** The data follows **
theorem Chip.SameButWalkers.refl (c : Chip) : c.SameButWalkers c := ⟨_, _, rfl, rfl, rfl⟩

theorem Chip.SameButWalkers.trans {c d e : Chip} (h1 : c.SameButWalkers d) (h2 : d.SameButWalkers e) : c.SameButWalkers e := by
  obtain ⟨_, _, rfl, hwalks1, hedits1⟩ := h1
  obtain ⟨_, _, rfl, hwalks2, hedits2⟩ := h2
  exact ⟨_, _, rfl, hwalks2.trans hwalks1, hedits2.trans hedits1⟩

theorem Chip.assignWalker_sameButWalkers (c : Chip) (f : Nat) : c.SameButWalkers (c.assignWalker f) := by
  unfold Chip.assignWalker
  split
  · refine ⟨_, _, rfl, ?_, ?_⟩ <;>
      exact List.map_map.trans (List.map_congr_left fun v _ => by dsimp only [Function.comp_apply]; split <;> rfl)
  · exact .refl c

theorem Chip.assignWalkers_sameButWalkers (c : Chip) (f : Nat) : c.SameButWalkers (c.assignWalkers f) :=
  iter_keeps _ .refl (fun _ _ _ => .trans) _ _ (fun _ c => c.assignWalker_sameButWalkers f) c

/-- Nothing of job `j` moves by itself. -/
structure Chip.NoneInFlight (c : Chip) (j : Nat) : Prop where
  transfers : ∀ v ∈ c.transfers, v.job ≠ j
  walks : ∀ v ∈ c.walks, v.job ≠ j
  edits : ∀ v ∈ c.edits, v.job ≠ j
  reports : ∀ v ∈ c.reports, v.job ≠ j
  contribs : ∀ v ∈ c.contribs, v.job ≠ j

theorem Chip.NoneInFlight.sameButWalkers {c d : Chip} {j : Nat} (h : c.NoneInFlight j) (hsame : c.SameButWalkers d) :
    d.NoneInFlight j := by
  obtain ⟨ws, es, rfl, hwalks, hedits⟩ := hsame
  refine ⟨h.transfers, fun v hv => ?walks, fun v hv => ?edits, h.reports, h.contribs⟩
  case walks =>
    obtain ⟨u, hu, hjob⟩ := List.mem_map.1 (hwalks ▸ List.mem_map_of_mem hv : v.job ∈ c.walks.map (·.job))
    exact hjob ▸ h.walks u hu
  case edits =>
    obtain ⟨u, hu, hjob⟩ := List.mem_map.1 (hedits ▸ List.mem_map_of_mem hv : v.job ∈ c.edits.map (·.job))
    exact hjob ▸ h.edits u hu

/-- The chip with everything in flight of a job dropped, before the walkers' free contexts are taken. -/
def Chip.cutInFlight (c : Chip) (j : Nat) : Chip :=
  { c.mapMessages fun m => { m with slots := m.slots.filter fun o => !decide ((c.bead o.1).job = some j) } with
    transfers := c.transfers.filter (·.job != j), tableLoads := c.tableLoads.filter (·.job != j),
    walks := c.walks.filter (·.job != j), edits := c.edits.filter (·.job != j), reports := c.reports.filter (·.job != j),
    contribs := c.contribs.filter (·.job != j), ringIn := c.ringIn.filter (·.job != j) }

theorem Chip.cutInFlight_noneInFlight (c : Chip) (j : Nat) : (c.cutInFlight j).NoneInFlight j := by
  constructor <;> exact fun v hv => by simpa using (List.mem_filter.1 hv).2

theorem Chip.dropInFlight_sameButWalkers (c : Chip) (j : Nat) : (c.cutInFlight j).SameButWalkers (c.dropInFlight j) :=
  iter_keeps _ .refl (fun _ _ _ => .trans) 5 _ (fun f c => c.assignWalkers_sameButWalkers f) _

/-- A change to the Beads of a group is one to Beads alone. -/
theorem Chip.updGroup_eq (c : Chip) (x : Job) (f : BeadSt → BeadSt) : ∃ beads, c.updGroup x f = { c with beads := beads } :=
  foldl_keeps (fun c d : Chip => ∃ beads, d = { c with beads := beads }) (fun _ => ⟨_, rfl⟩)
    (fun _ _ _ ⟨_, h1⟩ ⟨_, h2⟩ => ⟨_, h1 ▸ h2⟩) _ (fun _ _ => ⟨_, rfl⟩) _ c

/-- A stopped job's Beads and what it had in flight change, and it stops; some walks and edits of others take walkers. -/
theorem Chip.stopJob_eq (c : Chip) (j : Nat) (x : Job) :
    ∃ (d : Chip) (beads : Tbl BeadSt), (c.cutInFlight j).SameButWalkers d ∧
      c.stopJob j x = ({ d with beads := beads }).setJob j { x with openGens := [], phase := .stopping } := by
  obtain ⟨beads, h⟩ := (c.dropInFlight j).updGroup_eq x fun b =>
    { b with waits := [], run := { b.run with stopped := true, parked := [] } }
  exact ⟨_, beads, c.dropInFlight_sameButWalkers j, by rw [← h]; rfl⟩

@[simp] theorem Chip.stopJob_besideJobs (c : Chip) (j : Nat) (x : Job) : (c.stopJob j x).besideJobs = c.besideJobs := by
  obtain ⟨_, _, ⟨_, _, rfl, -, -⟩, h⟩ := c.stopJob_eq j x
  rw [h]
  rfl

@[simp] theorem Chip.stopJob_flog (c : Chip) (j : Nat) (x : Job) : (c.stopJob j x).flog = c.flog := by
  obtain ⟨_, _, ⟨_, _, rfl, -, -⟩, h⟩ := c.stopJob_eq j x
  rw [h]
  rfl

@[simp] theorem Chip.stopJob_job? (c : Chip) (j : Nat) (x : Job) :
    (c.stopJob j x).job? j = some { x with openGens := [], phase := .stopping } := by
  rw [Chip.stopJob, Chip.setJob_job?, if_pos rfl]

theorem Chip.stopJob_noneInFlight (c : Chip) (j : Nat) (x : Job) : (c.stopJob j x).NoneInFlight j := by
  obtain ⟨d, _, hsame, h⟩ := c.stopJob_eq j x
  obtain ⟨htransfers, hwalks, hedits, hreports, hcontribs⟩ := (c.cutInFlight_noneInFlight j).sameButWalkers hsame
  exact h ▸ ⟨htransfers, hwalks, hedits, hreports, hcontribs⟩

/-! ## Fencing a job (R490, R498, R505, R521) -/

theorem Chip.updJob_of_job {c : Chip} {j : Nat} {x : Job} (h : c.job? j = some x) (g : Job → Job) :
    c.updJob j g = c.setJob j (g x) := by
  rw [Chip.updJob, h]

@[simp] theorem Chip.log_besideJobs (c : Chip) (r : FaultRec) : (c.log r).besideJobs = c.besideJobs := by
  obtain ⟨_, h⟩ := c.log_eq r
  rw [h]
  rfl

/-- The part with a job of its that a fence has halted: a bound one has stopped, and any has lost its uncommitted generations. -/
def Chip.halted (c : Chip) (j : Nat) (x : Job) : Chip :=
  if x.phase = .bound then c.stopJob j x else c.setJob j { x with openGens := [] }

/-- The job that is halted. -/
def Job.halted (x : Job) : Job := { x with openGens := [], phase := if x.phase = .bound then .stopping else x.phase }

@[simp] theorem Chip.halted_besideJobs (c : Chip) (j : Nat) (x : Job) : (c.halted j x).besideJobs = c.besideJobs := by
  unfold Chip.halted
  split
  · exact Chip.stopJob_besideJobs ..
  · rfl

@[simp] theorem Chip.halted_flog (c : Chip) (j : Nat) (x : Job) : (c.halted j x).flog = c.flog := by
  unfold Chip.halted
  split
  · exact Chip.stopJob_flog ..
  · rfl

@[simp] theorem Chip.halted_job? (c : Chip) (j : Nat) (x : Job) : (c.halted j x).job? j = some x.halted := by
  unfold Chip.halted Job.halted
  split
  · exact Chip.stopJob_job? ..
  · exact (Chip.setJob_job? ..).trans (if_pos rfl)

/-- The halted job once its fence, with record `n`, has ended it with `e` or makes it resume; `met` are the statuses that it has met. -/
def Job.fenced (x : Job) (e : Option Nat) (met : List (Nat × Nat)) (n : Nat) : Job :=
  let y := { x with ending := e, met := met, mid := none, resumeDue := true, preempt := false, ringWait := [], ringFrom := none,
                    fenceRec := some n }
  match x.phase, e with
  | .waiting, some st => y.close st
  | _, _ => y

/-- The end of a fenced job: the one that it has, the one forced on it, or that of R490 and R498. -/
def fencedEnd (limit : Nat) (x : Job) (raised : Option (Nat × Nat)) (force : Option Nat) : Option Nat :=
  (x.ending.orElse fun _ => force).orElse fun _ => fenceEnd limit x raised

/-- The statuses that a job has met once one more has fenced it. -/
def Job.metWith (x : Job) : Option (Nat × Nat) → List (Nat × Nat)
  | some k => if x.met.contains k then x.met else x.met ++ [k]
  | none => x.met

/-- A fence halts its job, ends it or makes it resume, and writes its record. -/
theorem Chip.fenceCore_fenceable {c : Chip} {j : Nat} {x : Job} (hjob : c.job? j = some x) (hfence : x.fenceable = true) (o : Origin)
    (raised : Option (Nat × Nat)) (force : Option Nat) :
    c.fenceCore j o raised force =
      ((c.halted j x).setJob j (x.halted.fenced (fencedEnd c.sched.resumeLimit x raised force) (x.metWith raised)
        c.flog.written)).log (fencedRec o x ((fencedEnd c.sched.resumeLimit x raised force).getD stOK)) := by
  rw [← Chip.updJob_of_job (c.halted_job? j x) (·.fenced _ _ _), ← c.halted_flog j x, Chip.fenceCore, hjob]
  simp only [hfence]
  rfl

theorem Chip.fenceCore_not_fenceable {c : Chip} {j : Nat} {x : Job} (hjob : c.job? j = some x) (hfence : x.fenceable = false)
    (o : Origin) (raised : Option (Nat × Nat)) (force : Option Nat) : c.fenceCore j o raised force = c := by
  simp [Chip.fenceCore, hjob, hfence]

@[simp] theorem Chip.fenceCore_besideJobs (c : Chip) (j : Nat) (o : Origin) (raised : Option (Nat × Nat)) (force : Option Nat) :
    (c.fenceCore j o raised force).besideJobs = c.besideJobs := by
  cases hjob : c.job? j with
  | none => simp [Chip.fenceCore, hjob]
  | some x =>
    cases hfence : x.fenceable with
    | false => rw [Chip.fenceCore_not_fenceable hjob hfence]
    | true =>
      rw [Chip.fenceCore_fenceable hjob hfence, Chip.log_besideJobs]
      exact c.halted_besideJobs j x

theorem Chip.fenceJobWith_not_fenceable {c : Chip} {j : Nat} {x : Job} (hjob : c.job? j = some x) (hfence : x.fenceable = false)
    (o : Origin) (raised : Option (Nat × Nat)) (force : Option Nat) : c.fenceJobWith j o raised force = c := by
  simp [Chip.fenceJobWith, hjob, hfence]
** End of The data **
Task description: When you reach the line containing "exact Chip.stopJob_besideJobs .." in the data above, start copying exactly, and stop after the line containing "exact Chip.stopJob_job? ..".

Output for this task:
  · exact Chip.stopJob_besideJobs ..
  · rfl

@[simp] theorem Chip.halted_flog (c : Chip) (j : Nat) (x : Job) : (c.halted j x).flog = c.flog := by
  unfold Chip.halted
  split
  · exact Chip.stopJob_flog ..
  · rfl

@[simp] theorem Chip.halted_job? (c : Chip) (j : Nat) (x : Job) : (c.halted j x).job? j = some x.halted := by
  unfold Chip.halted Job.halted
  split
  · exact Chip.stopJob_job? ..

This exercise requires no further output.